→ Required work: Find the word "unfold" in the listing below. Copy every line that has it.

→ Records provided:
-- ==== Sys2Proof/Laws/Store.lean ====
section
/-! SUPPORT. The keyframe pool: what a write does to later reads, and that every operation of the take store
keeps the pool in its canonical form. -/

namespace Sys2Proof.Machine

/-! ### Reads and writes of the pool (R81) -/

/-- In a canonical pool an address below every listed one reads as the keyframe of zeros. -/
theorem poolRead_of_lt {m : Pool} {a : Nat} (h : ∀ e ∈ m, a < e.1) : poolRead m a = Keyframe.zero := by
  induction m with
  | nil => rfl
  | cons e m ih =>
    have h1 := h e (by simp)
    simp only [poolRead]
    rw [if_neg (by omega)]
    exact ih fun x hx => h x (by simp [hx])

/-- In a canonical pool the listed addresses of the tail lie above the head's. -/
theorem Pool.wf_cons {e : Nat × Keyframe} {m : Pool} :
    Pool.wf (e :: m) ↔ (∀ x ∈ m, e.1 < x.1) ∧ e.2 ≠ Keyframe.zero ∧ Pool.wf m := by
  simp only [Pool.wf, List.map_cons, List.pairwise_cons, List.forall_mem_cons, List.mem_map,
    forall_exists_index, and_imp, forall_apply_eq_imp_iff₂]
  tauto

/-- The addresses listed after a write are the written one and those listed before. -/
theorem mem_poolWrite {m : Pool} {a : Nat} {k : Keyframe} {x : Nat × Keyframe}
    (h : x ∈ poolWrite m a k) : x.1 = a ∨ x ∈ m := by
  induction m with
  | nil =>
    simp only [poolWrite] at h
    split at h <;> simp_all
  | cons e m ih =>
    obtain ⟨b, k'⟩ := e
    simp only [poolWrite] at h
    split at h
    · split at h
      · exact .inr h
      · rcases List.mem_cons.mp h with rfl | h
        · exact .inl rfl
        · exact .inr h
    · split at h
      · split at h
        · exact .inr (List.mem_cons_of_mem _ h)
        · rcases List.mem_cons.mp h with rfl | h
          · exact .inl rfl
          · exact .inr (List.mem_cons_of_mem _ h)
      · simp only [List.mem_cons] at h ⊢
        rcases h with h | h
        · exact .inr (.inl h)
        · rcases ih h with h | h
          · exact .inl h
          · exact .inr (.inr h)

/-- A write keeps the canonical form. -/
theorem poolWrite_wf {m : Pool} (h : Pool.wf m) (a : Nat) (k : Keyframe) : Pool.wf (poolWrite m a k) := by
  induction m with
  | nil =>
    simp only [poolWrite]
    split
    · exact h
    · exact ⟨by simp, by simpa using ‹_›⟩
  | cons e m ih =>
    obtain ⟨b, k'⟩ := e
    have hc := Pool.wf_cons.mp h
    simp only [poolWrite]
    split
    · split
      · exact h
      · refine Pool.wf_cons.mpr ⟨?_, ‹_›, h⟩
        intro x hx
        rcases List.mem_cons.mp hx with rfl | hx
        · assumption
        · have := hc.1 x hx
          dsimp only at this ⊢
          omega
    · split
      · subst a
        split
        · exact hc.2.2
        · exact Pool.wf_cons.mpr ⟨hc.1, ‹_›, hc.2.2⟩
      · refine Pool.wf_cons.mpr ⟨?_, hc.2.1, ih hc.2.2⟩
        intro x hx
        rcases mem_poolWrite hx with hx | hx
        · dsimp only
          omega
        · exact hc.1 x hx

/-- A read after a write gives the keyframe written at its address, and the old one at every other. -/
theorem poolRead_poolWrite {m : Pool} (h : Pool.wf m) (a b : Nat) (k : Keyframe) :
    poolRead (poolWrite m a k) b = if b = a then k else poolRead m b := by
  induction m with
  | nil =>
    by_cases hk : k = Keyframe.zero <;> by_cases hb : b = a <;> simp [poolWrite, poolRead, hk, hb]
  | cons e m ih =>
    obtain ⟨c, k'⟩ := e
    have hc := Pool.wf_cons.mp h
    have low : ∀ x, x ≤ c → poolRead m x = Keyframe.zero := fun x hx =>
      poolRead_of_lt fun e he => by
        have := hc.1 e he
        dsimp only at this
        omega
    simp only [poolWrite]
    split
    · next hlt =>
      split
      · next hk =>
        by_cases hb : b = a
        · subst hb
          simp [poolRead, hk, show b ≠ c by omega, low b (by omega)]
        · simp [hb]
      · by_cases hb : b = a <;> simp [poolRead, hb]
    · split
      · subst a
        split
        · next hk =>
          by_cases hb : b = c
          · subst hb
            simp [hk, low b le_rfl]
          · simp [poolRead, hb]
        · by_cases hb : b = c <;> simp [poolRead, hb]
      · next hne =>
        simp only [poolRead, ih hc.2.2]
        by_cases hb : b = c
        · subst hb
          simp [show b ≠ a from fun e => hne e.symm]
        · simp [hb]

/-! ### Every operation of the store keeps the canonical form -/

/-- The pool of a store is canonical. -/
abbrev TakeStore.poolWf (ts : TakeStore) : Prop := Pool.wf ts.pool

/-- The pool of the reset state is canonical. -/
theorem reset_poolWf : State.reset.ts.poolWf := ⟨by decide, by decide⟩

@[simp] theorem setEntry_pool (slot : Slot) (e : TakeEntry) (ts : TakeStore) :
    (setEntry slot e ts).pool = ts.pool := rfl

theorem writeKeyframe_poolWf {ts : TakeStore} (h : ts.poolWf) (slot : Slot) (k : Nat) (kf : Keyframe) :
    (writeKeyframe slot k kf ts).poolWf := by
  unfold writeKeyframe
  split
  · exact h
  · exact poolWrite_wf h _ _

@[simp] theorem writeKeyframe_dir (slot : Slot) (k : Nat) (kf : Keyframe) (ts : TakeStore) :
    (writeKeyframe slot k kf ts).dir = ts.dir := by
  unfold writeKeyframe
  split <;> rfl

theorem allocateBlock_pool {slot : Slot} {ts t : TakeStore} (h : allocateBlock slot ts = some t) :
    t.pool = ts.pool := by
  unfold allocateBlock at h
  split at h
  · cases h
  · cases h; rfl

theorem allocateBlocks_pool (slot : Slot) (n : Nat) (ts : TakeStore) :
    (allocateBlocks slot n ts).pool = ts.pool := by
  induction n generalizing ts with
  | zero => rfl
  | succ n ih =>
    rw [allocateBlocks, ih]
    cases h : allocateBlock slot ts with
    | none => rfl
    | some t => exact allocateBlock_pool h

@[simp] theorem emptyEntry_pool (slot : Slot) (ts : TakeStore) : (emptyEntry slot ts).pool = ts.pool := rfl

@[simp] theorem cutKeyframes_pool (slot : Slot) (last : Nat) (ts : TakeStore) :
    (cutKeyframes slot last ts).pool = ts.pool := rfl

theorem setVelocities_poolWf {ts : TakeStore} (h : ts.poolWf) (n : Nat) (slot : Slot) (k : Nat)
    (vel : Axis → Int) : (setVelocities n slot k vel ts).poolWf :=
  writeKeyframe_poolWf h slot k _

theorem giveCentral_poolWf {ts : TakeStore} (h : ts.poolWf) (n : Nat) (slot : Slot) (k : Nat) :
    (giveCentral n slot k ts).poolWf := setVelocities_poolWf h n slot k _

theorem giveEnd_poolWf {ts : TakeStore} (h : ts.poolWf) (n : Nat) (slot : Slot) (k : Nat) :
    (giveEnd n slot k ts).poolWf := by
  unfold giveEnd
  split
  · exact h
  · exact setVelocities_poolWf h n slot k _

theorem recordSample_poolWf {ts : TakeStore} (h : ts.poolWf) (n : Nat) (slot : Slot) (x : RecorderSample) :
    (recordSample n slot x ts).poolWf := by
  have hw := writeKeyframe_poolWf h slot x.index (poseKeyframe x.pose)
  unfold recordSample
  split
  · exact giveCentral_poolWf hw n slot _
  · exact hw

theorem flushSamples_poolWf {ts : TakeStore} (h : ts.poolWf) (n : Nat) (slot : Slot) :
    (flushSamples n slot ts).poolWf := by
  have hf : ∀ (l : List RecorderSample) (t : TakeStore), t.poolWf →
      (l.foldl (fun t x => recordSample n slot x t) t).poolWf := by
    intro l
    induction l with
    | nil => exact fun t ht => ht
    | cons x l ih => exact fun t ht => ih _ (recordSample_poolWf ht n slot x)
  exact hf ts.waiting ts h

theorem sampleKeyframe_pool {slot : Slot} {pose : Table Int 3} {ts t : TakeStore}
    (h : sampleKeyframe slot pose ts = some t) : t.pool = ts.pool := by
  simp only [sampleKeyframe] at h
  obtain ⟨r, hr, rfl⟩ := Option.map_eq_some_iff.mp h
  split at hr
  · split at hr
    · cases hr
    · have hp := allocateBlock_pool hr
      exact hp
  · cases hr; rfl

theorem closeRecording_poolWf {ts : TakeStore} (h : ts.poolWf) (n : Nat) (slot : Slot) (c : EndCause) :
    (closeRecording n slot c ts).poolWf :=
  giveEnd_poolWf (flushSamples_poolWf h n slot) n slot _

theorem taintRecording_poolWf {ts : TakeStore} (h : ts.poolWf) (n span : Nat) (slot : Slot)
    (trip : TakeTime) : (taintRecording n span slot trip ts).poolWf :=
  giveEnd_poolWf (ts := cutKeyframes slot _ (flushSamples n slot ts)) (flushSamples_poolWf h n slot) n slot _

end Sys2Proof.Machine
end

→ Task answer:
  unfold writeKeyframe
  unfold writeKeyframe
  unfold allocateBlock at h
  unfold giveEnd
  unfold recordSample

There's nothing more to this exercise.